Work item — Identify and pull out each line of the entries in which "timeDomCfgWrite" occurs.

Dataset excerpts —
-- ==== Sys2Proof/Machine/Wire.lean ====
section
/-! DEFINITION. Ethernet frames, IP and UDP, and the JTP message format (R86, R89, R104, R107, R109, R119): taking them
apart and putting them together. A frame is its bytes from the destination address up to, and without, the FCS. -/
namespace Sys2Proof.Machine

/-! ### Sums -/

def wordSum : List Byte → Nat
  | a :: b :: t => a.toNat * 256 + b.toNat + wordSum t
  | [a] => a.toNat * 256
  | [] => 0

/-- The 16-bit one's complement sum of RFC 791 and RFC 768. -/
def inetSum (bs : List Byte) : Nat :=
  let s := wordSum bs
  if s = 0 then 0 else (s - 1) % 65535 + 1

/-- The checksum that makes the sum all ones. -/
def inetCheck (bs : List Byte) : Nat := 0xFFFF - inetSum bs

/-- A computed UDP checksum of 0 is sent as all ones. -/
def udpCheck (bs : List Byte) : Nat := let c := inetCheck bs; if c = 0 then 0xFFFF else c

/-- `bs` with `v` put in as `n` bytes at byte `o`. -/
def putBe (bs : List Byte) (o n v : Nat) : List Byte := bs.take o ++ beBytes n v ++ bs.drop (o + n)

/-! ### A port's addresses -/

def portPage (q : Nat) : Nat := 0x0A + q

def ethUp (d : Dev) (q : Nat) : Bool := d.getB (F.ETH_LINK_LINK_UP q)

def portMac (d : Dev) (q : Nat) : Nat := d.get2 (F.ETH_MAC_LO_MAC q) (F.ETH_MAC_HI_MAC q)

/-- The 128-bit IPv6 global address of a port. -/
def portIp6 (d : Dev) (q : Nat) : Nat := (List.range 4).foldl (fun a j => a * 2 ^ 32 + d.get (F.ETH_IP6_ADDR q j)) 0

/-- fe80::/64 with the modified EUI-64 identifier of the MAC address (R86). -/
def portLinkLocal (d : Dev) (q : Nat) : Nat :=
  let m := portMac d q
  0xFE80 * 2 ^ 112 + Nat.xor ((m / 2 ^ 24 * 2 ^ 16 + 0xFFFE) * 2 ^ 24 + m % 2 ^ 24) (2 ^ 57)

def isPortIp4 (d : Dev) (q a : Nat) : Bool := d.getB (F.ETH_CFG_IP4_EN q) && a == d.get (F.ETH_IP4_ADDR q)

def isPortIp6 (d : Dev) (q a : Nat) : Bool := (d.getB (F.ETH_CFG_IP6_EN q) && a == portIp6 d q) || a == portLinkLocal d q

/-- Whether MAC address `m` is an enabled ETH_MCAST entry. -/
def mcastMac (d : Dev) (q m : Nat) : Bool :=
  (List.range 8).any (fun i => d.getB (F.ETH_MCAST_HI_EN q i) && m == d.get2 (F.ETH_MCAST_LO_MAC q i) (F.ETH_MCAST_HI_MAC q i))

/-- The MAC address of an IPv4 or IPv6 group. -/
def groupMac4 (a : Nat) : Nat := 0x01005E000000 + a % 2 ^ 23
def groupMac6 (a : Nat) : Nat := 0x333300000000 + a % 2 ^ 32

/-- Whether `a` is a group enabled by ETH_MCAST (R89). -/
def isGroup4 (d : Dev) (q a : Nat) : Bool := a / 2 ^ 28 == 14 && mcastMac d q (groupMac4 a)
def isGroup6 (d : Dev) (q a : Nat) : Bool := a / 2 ^ 120 == 255 && mcastMac d q (groupMac6 a)

/-! ### Received frames -/

/-- A frame taken apart: addresses, number of VLAN tags (an S-tag counts as two), VID, EtherType and what follows it. -/
structure EthView where
  dst : Nat
  src : Nat
  tags : Nat
  vid : Nat
  etype : Nat
  body : List Byte
  deriving DecidableEq, Repr

def ethView (fr : List Byte) : EthView :=
  let dst := beAt fr 0 6
  let src := beAt fr 6 6
  let t := beAt fr 12 2
  if t = 0x88A8 then ⟨dst, src, 2, 0, beAt fr 16 2, fr.drop 18⟩
  else if t = 0x8100 then
    let u := beAt fr 16 2
    ⟨dst, src, if u = 0x8100 ∨ u = 0x88A8 then 2 else 1, beAt fr 14 2 % 4096, u, fr.drop 18⟩
  else ⟨dst, src, 0, 0, t, fr.drop 14⟩

/-- An IP datagram taken apart: version 6 or not, addresses, hop limit, final protocol, whether it is a fragment, and one
after the first, or has options or extension headers, whether its header is sound, and the upper-layer bytes. -/
structure IpView where
  v6 : Bool
  src : Nat
  dst : Nat
  hop : Nat
  proto : Nat
  frag : Bool
  later : Bool
  ext : Bool
  sound : Bool
  l4 : List Byte
  deriving DecidableEq, Repr

/-- Walk IPv6 extension headers: final protocol, fragment (1 the first, 2 a later one, whose rest is payload), any header
met, and the rest. -/
def extWalk : Nat → Nat → Nat → Bool → List Byte → Nat × Nat × Bool × List Byte
  | 0, p, fr, ex, bs => (p, fr, ex, bs)
  | f + 1, p, fr, ex, bs =>
    if p = 0 ∨ p = 43 ∨ p = 60 then extWalk f (byteAt bs 0) fr true (bs.drop ((byteAt bs 1 + 1) * 8))
    else if p = 44 then
      (if 8 ≤ beAt bs 2 2 then (byteAt bs 0, 2, true, bs.drop 8) else extWalk f (byteAt bs 0) 1 true (bs.drop 8))
    else if p = 51 then extWalk f (byteAt bs 0) fr true (bs.drop ((byteAt bs 1 + 2) * 4))
    else (p, fr, ex, bs)

def ipView (v : EthView) : Option IpView :=
  let b := v.body
  if v.etype = 0x0800 then
    let h := byteAt b 0 % 16 * 4
    let fo := beAt b 6 2
    some { v6 := false, src := beAt b 12 4, dst := beAt b 16 4, hop := byteAt b 8, proto := byteAt b 9
           frag := fo % 2 ^ 14 != 0, later := fo % 2 ^ 13 != 0, ext := h != 20
           sound := byteAt b 0 / 16 == 4 && decide (20 ≤ h) && decide (h ≤ b.length) && inetSum (b.take h) == 0xFFFF
           l4 := (b.take (beAt b 2 2)).drop h }
  else if v.etype = 0x86DD then
    let w := extWalk 16 (byteAt b 6) 0 false ((b.drop 40).take (beAt b 4 2))
    some { v6 := true, src := beAt b 8 16, dst := beAt b 24 16, hop := byteAt b 7, proto := w.1, frag := w.2.1 != 0
           later := w.2.1 == 2, ext := w.2.2.1, sound := byteAt b 0 / 16 == 6, l4 := w.2.2.2 }
  else none
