-- ==== Sys2Proof/Machine/RegWrite.lean ====
section
/-! DEFINITION. Writes of registers (chapters 02 to 19): the access codes (R5), the ranges (R458), the shadow halves
(R432) and what a write of each register does beyond its own bits. -/
namespace Sys2Proof.Machine

/-! ### The plain write -/

/-- Whether value `v` of a field lies in its range (R458). -/
def rangeOk (r : Range) (v : Nat) : Bool :=
  match r with
  | .span lo hi => decide (lo ≤ v) && decide (v ≤ hi)
  | .multOf n => v % n == 0
  | .pow2 lo hi => isPow2 v && decide (lo ≤ v) && decide (v ≤ hi)
  | .logSync => v == 0 || decide (9 ≤ v)

/-- Whether every field of register `r` that a write with the bits `m` reaches lies in its range (R458). -/
def rangesOk (r : RegDesc) (m v : Nat) : Bool :=
  r.ranges.all (fun q => bits m q.1 q.2.1 == 0 || rangeOk q.2.2 (bits v q.1 q.2.1))

/-- The index `i` below `n` for which `f i` is the register at `a`. -/
def whichOf (n : Nat) (f : Nat → Nat) (a : Nat) : Option Nat := (List.range n).find? (fun i => f i == a)

/-- Whether channel `ch` lies below NPLANES of port `c`, 1 to 3. NPLANES is that of the shadow plan, and none is known while
that is 0 (DESIGN CHOICE, log entry 108: the meaning of VIEW_CFG.CH does not say which half it speaks of). -/
def viewChannelOk (d : Dev) (c ch : Nat) : Bool :=
  let n := d.get (shadowOf (F.PLAN_CAM_A_NPLANES c))
  decide (ch < 3) && (n == 0 || decide (ch < n))

/-- The ranges of R458 that depend on more than the field itself: ENTRY of REMAP_SEL by its group, KF of a coefficient
record, CH of VIEW_CFG. -/
def crossRangeOk (a v : Nat) (d : Dev) : Bool :=
  if a = R.REMAP_SEL then decide (14 ≤ bits v 0 4) || decide (bits v 16 6 < 16)
  else if a = R.LOOP_CDATA then d.get F.LOOP_CSEL_IDX % 32 != 3 || decide (bits v 0 18 ≤ 131072)
  else (whichOf 8 R.VIEW_CFG a).isNone || viewChannelOk d (bits v 1 1) (bits v 2 2)

/-- `old` with the bits of `m` taken from `v`. -/
def mergeBits (old v m : Nat) : Nat := clearBits old m ||| (v &&& m)

/-- The write of register `r` at byte offset `a` under its access codes alone: RW and RWM bits are written, W1C bits
written 1 clear, RWS bits go to the shadow, all others stay (R5, R432). -/
def plainStore (r : RegDesc) (a v : Nat) (d : Dev) : Dev :=
  let w := mergeBits (d.reg a).toNat v (r.rw ||| r.rwm)
  let d := d.setReg a (BitVec.ofNat 32 (clearBits w (v &&& r.w1c)))
  if r.rws = 0 then d
  else d.setReg (a + 0x800) (BitVec.ofNat 32 (mergeBits (d.reg (a + 0x800)).toNat v r.rws))

/-- The plain write at byte offset `a` of the register window; nothing where no register is (R6). -/
def plainWrite (a v : Nat) (d : Dev) : Dev :=
  match regDesc (a / 0x1000) (a % 0x1000) with
  | some r => plainStore r a v d
  | none => d

/-- A plain write that is refused when `c` holds. -/
def writeUnless (c : Bool) (a v : Nat) (d : Dev) : Dev := if c then d.refuseAt a else plainWrite a v d

/-! ### Header (R427 to R436) -/

/-- A write of PG_FAULT: VALID written 1 releases the capture (R429). -/
def pgFaultWrite (p v : Nat) (d : Dev) : Dev :=
  if !bit v 31 then d
  else ((d.setReg (R.PG_FAULT p) 0).put (F.PG_FAULT_INFO_OFFSET p) 0).put (F.PG_FAULT_INFO_SHADOW p) 0

/-- A write of the common header at offset `x`. -/
def headerWrite (p x v : Nat) (d : Dev) : Dev :=
  match x with
  | 0x0C => pgCtlWrite p (bit v 0) (bit v 1) d
  | 0x14 => d.clearEvt p (BitVec.ofNat 32 v)
  | 0x18 => d.setEvtEn p (BitVec.ofNat 32 v)
  | 0x20 => pgCommitWrite p (v % 4) (v / 4) d
  | 0x28 => pgFaultWrite p v d
  | 0x30 => if bit v 16 then d.put (F.PG_HEALTH_UE p) 0 else d
  | _ => d

/-! ### Pages 0x00 to 0x08 -/

/-- SYS_BRST (R409). -/
def sysBrstWrite (v : Nat) (d : Dev) : Dev := if bit v 8 then blockReset (v % 256) d else d.put F.SYS_BRST_PAGE v

/-- ENC_CFG of unit `e` (R37, chapter 03); it serves a plan as R363 lists it, as primary or as fall-back. What the input showed before the write is counted under the old settings (R40). -/
def encCfgWrite (e v : Nat) (d : Dev) : Dev :=
  let d := encNow e d
  let src := d.get (F.ENC_CFG_SRC e)
  let changes := bits v 0 3 != src || bits v 3 1 != d.get (F.ENC_CFG_INVERT e)
  let d := writeUnless (bits v 0 3 == 7 || (boundToPlan d e && changes)) (R.ENC_CFG e) v d
  planesAnswer (if d.get (F.ENC_CFG_SRC e) = src then d else sourceTaken e d)

/-- ENC_CTL of unit `e`: its bits act in ascending order (R43 to R45). -/
def encCtlWrite (e v : Nat) (d : Dev) : Dev :=
  whenB (bit v 2) (encLoad e) (whenB (bit v 1) (encClrFault e) (whenB (bit v 0) (encArm e) d))

/-- LEV_CFG of plane `p`: PRI, FB and FB_EN of a plane of the active plan are kept, and a change of them faults
(chapter 03). -/
def levCfgWrite (p v : Nat) (d : Dev) : Dev :=
  if (activePlanes d).contains p then
    let e := d.put (F.LEV_CFG_HYST p) (bits v 8 4)
    if bits v 0 5 = bits (d.reg (R.LEV_CFG p)).toNat 0 5 then e else e.refuseAt (R.LEV_CFG p)
  else
    let e := plainWrite (R.LEV_CFG p) v d
    -- Δ_p belongs to one pair of sources (R55)
    if bits v 0 5 = bits (d.reg (R.LEV_CFG p)).toNat 0 5 then e else e.setPlane p { e.plane p with delta := none }

/-- TIME_CTL: a SET during a plan leaves the whole write unperformed; SRC is not written during a plan (R67, R71). -/
def timeCtlWrite (v : Nat) (d : Dev) : Dev :=
  if bit v 0 && d.planActive then timeSet d else
  let d := (d.put F.TIME_CTL_SERVO_EN (bits v 1 1)).put F.TIME_CTL_REVERT (bits v 3 1)
  let ring := d.getB F.TIME_CTL_SRC
  let d := if d.planActive then d else d.put F.TIME_CTL_SRC (bits v 4 1)
  let d := if ring && !d.getB F.TIME_CTL_SRC then ringLeft d else d
  whenB (bit v 0) timeSet (timeActDom (bits v 2 1) d)

/-- TIME_DOM_CFG of domain `k`: during a plan the active domain's is kept but for EN (chapter 04); a domain that is
disabled is lost, and one that is enabled counts its Sync intervals from then (R70). -/
def timeDomCfgWrite (k v : Nat) (d : Dev) : Dev :=
  let was := d.getB (F.TIME_DOM_CFG_EN k)
  let d := if d.planActive && k == actDom d then
      let e := d.put (F.TIME_DOM_CFG_EN k) (bits v 8 1)
      let m := 0xFFFF3EFF
      if v &&& m = (d.reg (R.TIME_DOM_CFG k)).toNat &&& m then e else e.refuseAt (R.TIME_DOM_CFG k)
    else plainWrite (R.TIME_DOM_CFG k) v d
  if was && !d.getB (F.TIME_DOM_CFG_EN k) then domainLose k d
  else if !was && d.getB (F.TIME_DOM_CFG_EN k) then d.setDom k { d.dom k with syncAt := d.now }
  else d

def writeTime (a v : Nat) (d : Dev) : Dev :=
  if a = R.TIME_CTL then timeCtlWrite v d
  else if a = R.TIME_FREQ then (if d.getB F.TIME_CTL_SERVO_EN then d else plainWrite a v d)
  else match whichOf 2 R.TIME_DOM_CFG a with
    | some k => timeDomCfgWrite k v d
    | none => plainWrite a v d

def writeVenc (a v : Nat) (d : Dev) : Dev :=
  if a = R.LEV_CTL then levRestore (v % 256) d
  else if a = R.VENC_OFS_LO ∨ a = R.VENC_OFS_HI then writeUnless d.planActive a v d
  else match whichOf 8 R.LEV_CFG a with
    | some p => levCfgWrite p v d
    | none =>
      let kept := (whichOf 8 R.LEV_PITCH a).isSome || (whichOf 8 R.LEV_ORIGIN_LO a).isSome || (whichOf 8 R.LEV_ORIGIN_HI a).isSome
      writeUnless (kept && d.planActive) a v d
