-- ==== Sys2Proof/Machine/RegRead.lean ====
section
/-! DEFINITION. Reads of registers (chapters 02 to 19): the values that are not simply held (counters in progress,
selected entries, data ports), the side effects of a read, and the shadow halves (R432). -/
namespace Sys2Proof.Machine

/-- PG_STAT with its computed bits (R363, R383, R387, R427). -/
def pgStatRead (d : Dev) (p : Nat) : Nat :=
  let stale := match p with
    | 0x49 => (List.range 16).any (fun i => d.getB (F.ADC_DATA_STALE i))
    | 0x5B => d.getB (F.PG_STAT_STALE 0x5B) || ageStale d
    | 0x5D => d.getB F.TRIM_STALE_SUPPLY
    | _ => d.getB (F.PG_STAT_STALE p)
  setBits (setBits (d.reg (R.PG_STAT p)).toNat 5 1 (b2n (pageBound d p))) 4 1 (b2n stale)

/-- SHROUD_MASTER[m]: LVL of a core is its present level (R370, R374). -/
def shroudMasterRead (d : Dev) (m : Nat) : Nat :=
  let w := (d.reg (R.SHROUD_MASTER m)).toNat
  if m < 4 then setBits w 3 2 (masterLevel d m) else w

/-- REMAP_ENT: the selected entry where it is in use, otherwise the INDEX written (R341). -/
def remapEntRead (d : Dev) : Nat :=
  let x := cellGet noRemap d.remap (64 * d.get F.REMAP_SEL_GROUP + d.get F.REMAP_SEL_ENTRY)
  if x.valid then x.index % 2 ^ 29 + b2n x.poison * 2 ^ 30 + 2 ^ 31 else d.get F.REMAP_ENT_INDEX

/-- EVTC_PRES of core `c` (R353, R355). -/
def evtcPresRead (d : Dev) (c : Nat) : Nat :=
  match presented d c with
  | some n => n + 2 ^ 31
  | none => 0

/-- What register `a` (live offset, not of the header) reads, before any side effect of the read. -/
def liveValue (d : Dev) (a : Nat) : Nat :=
  let w := (d.reg a).toNat
  if a = R.BEAT_NUM_LO then d.beatNum % 2 ^ 32
  else if a = R.TIME_NS then d.nt % 1000000000
  else if a = R.TSQ_DATA0 then ((tsqRead d).reg a).toNat
  else if R.STORE_SDATA0 ≤ a ∧ a ≤ R.STORE_SDATA0 + 12 then sdataRead d ((a - R.STORE_SDATA0) / 4)
  else if a = R.STORE_SFAIL then (d.stream (d.get F.STORE_SIDX_IDX)).sfail % 2 ^ 32
  else if a = R.SCR_TDATA then (scrTdataRead d).1
  else if a = R.NOZ_SH_LO then (nozShLoRead d).1
  else if a = R.NOZ_LIVE_LO then (nozLiveLoRead d).1
  else if a = R.NOZ_WEAR_LO then (nozWearLoRead d).1
  else if a = R.WAVE_TDATA then (waveTdataRead d).1
  else if a = R.INS_SHD_DATA then (insShdRead d).1
  else if a = R.INS_MAP_A then (insMapARead d).1
  else if a = R.INS_MAP_B then (insMapBRead d).1
  else if a = R.LOOP_CDATA then (loopCdataRead d).1
  else if a = R.TRIM_DDATA then (trimDdataRead d).1
  else if a = R.TRIM_FDATA then (trimFdataRead d).1
  else if a = R.DPHY_EYE then (cellGet 0 d.eyes (d.get F.DPHY_LSEL_LANE)).toNat
  else if a = R.REMAP_ENT then remapEntRead d
  else if a = R.TRIM_STALE then setBits w 3 1 (b2n (ageStale d))
  else if a = R.WEAR_L then (indicator d (d.get F.WEAR_SEL_IND)).l
  else if a = R.WEAR_L90 then (indicator d (d.get F.WEAR_SEL_IND)).l90
  else if a = R.WEAR_USED then (indicator d (d.get F.WEAR_SEL_IND)).used
  else if (whichOf 8 R.JTP_KEY_DATA a).isSome then 0
  else match whichOf 32 R.HP_TAP_VAL a, whichOf 48 R.SHROUD_MASTER a, whichOf 4 R.EVTC_PRES a with
    | some h, _, _ => tauOf d h (d.get (F.HP_TAP_SEL_TAP h))
    | _, some m, _ => shroudMasterRead d m
    | _, _, some c => evtcPresRead d c
    | _, _, _ => w

/-- The upper half that a read of the lower register latches: ENC_POS_HI, BEAT_NUM_HI and the rest of the time. -/
def latchUpper (a : Nat) (d : Dev) : Dev :=
  if a = R.BEAT_NUM_LO then d.put F.BEAT_NUM_HI_NUM_HI (d.beatNum / 2 ^ 32)
  else if a = R.TIME_NS then
    (d.put F.TIME_FRAC_FRAC (d.clk / 2 ^ 32)).put2 F.TIME_SEC_LO_SEC F.TIME_SEC_HI_SEC (d.nt / 1000000000)
  else match whichOf 2 R.ENC_POS_LO a with
    | some e => d.put (F.ENC_POS_HI_X e) (ofSigned 48 (d.enc e).x / 2 ^ 32)
    | none => d

/-- Bits cleared on read (chapter tables). -/
def clearOnRead (a : Nat) (d : Dev) : Dev :=
  match regDesc (a / 0x1000) (a % 0x1000) with
  | some r => if r.cor = 0 then d else d.setReg a (BitVec.ofNat 32 (clearBits (d.reg a).toNat r.cor))
  | none => d

/-- The side effects of a read of register `a` at its live offset. -/
def readEffect (a : Nat) (d : Dev) : Dev :=
  if a = R.TSQ_DATA0 then tsqRead d
  else if a = R.SCR_TDATA then (scrTdataRead d).2
  else if a = R.NOZ_SH_LO then (nozShLoRead d).2
  else if a = R.NOZ_LIVE_LO then (nozLiveLoRead d).2
  else if a = R.NOZ_WEAR_LO then (nozWearLoRead d).2
  else if a = R.WAVE_TDATA then (waveTdataRead d).2
  else if a = R.INS_SHD_DATA then (insShdRead d).2
  else if a = R.INS_MAP_A then (insMapARead d).2
  else if a = R.INS_MAP_B then (insMapBRead d).2
  else if a = R.LOOP_CDATA then (loopCdataRead d).2
  else if a = R.TRIM_DDATA then (trimDdataRead d).2
  else if a = R.TRIM_FDATA then (trimFdataRead d).2
  else if a = R.CODEC_ERR_CNT then { clearOnRead a d with codecErrHeld := false }
  else clearOnRead a (latchUpper a d)

/-- The value the shadow offset of register `a` reads: RWS fields from the shadow, the rest live (R432). -/
def shadowValue (d : Dev) (a : Nat) : Nat :=
  if a = R.INS_SHD_DATA then insShdShadow d
  else if a = R.INS_MAP_A then insMapEntry d % 2 ^ 31
  else if a = R.INS_MAP_B then insMapEntry d / 2 ^ 32 % 32
  else if a = R.LOOP_CDATA then loopCdataShadow d
  else if a = R.TRIM_DDATA then dtrimShadow d (d.get F.TRIM_DSEL_IDX)
  else if a = R.TRIM_FDATA then trimFdataShadow d
  else mergeBits (liveValue d a) (d.reg (a + 0x800)).toNat (rwsMask a)

/-- A read of header offset `x` of page `p` by master `m`: a core's first read of PG_EVT may find its source's condition
gone (R358), and PG_HEALTH.CE clears on read (R429). -/
def headerRead (m p x : Nat) (d : Dev) : Nat × Dev :=
  let w := (d.reg (0x1000 * p + x)).toNat
  match x with
  | 0x10 => (pgStatRead d p, d)
  | 0x14 => (w, if m < 4 then noteStatusRead m p d else d)
  | 0x20 => (pgCommitRead d p, d)
  | 0x30 => (w, d.put (F.PG_HEALTH_CE p) 0)
  | _ => (w, d)

/-- A performed 32-bit read by master `m` at byte offset `a` of the register window (R426, R432). -/
def registerRead (m a : Nat) (d : Dev) : Nat × Dev :=
  let p := a / 0x1000
  let x := a % 0x1000
  if !pageListed p then (0, d)
  else if x < 0x40 then headerRead m p x d
  else if 0x840 ≤ x then (if (regDesc p (x - 0x800)).isSome then (shadowValue d (a - 0x800), d) else (0, d))
  else if 0x800 ≤ x then (0, d)
  else if (regDesc p x).isSome then (liveValue d a, readEffect a d)
  else (0, d)

end Sys2Proof.Machine
end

Output of the exercise —
def timeDomCfgWrite (k v : Nat) (d : Dev) : Dev :=
    | some k => timeDomCfgWrite k v d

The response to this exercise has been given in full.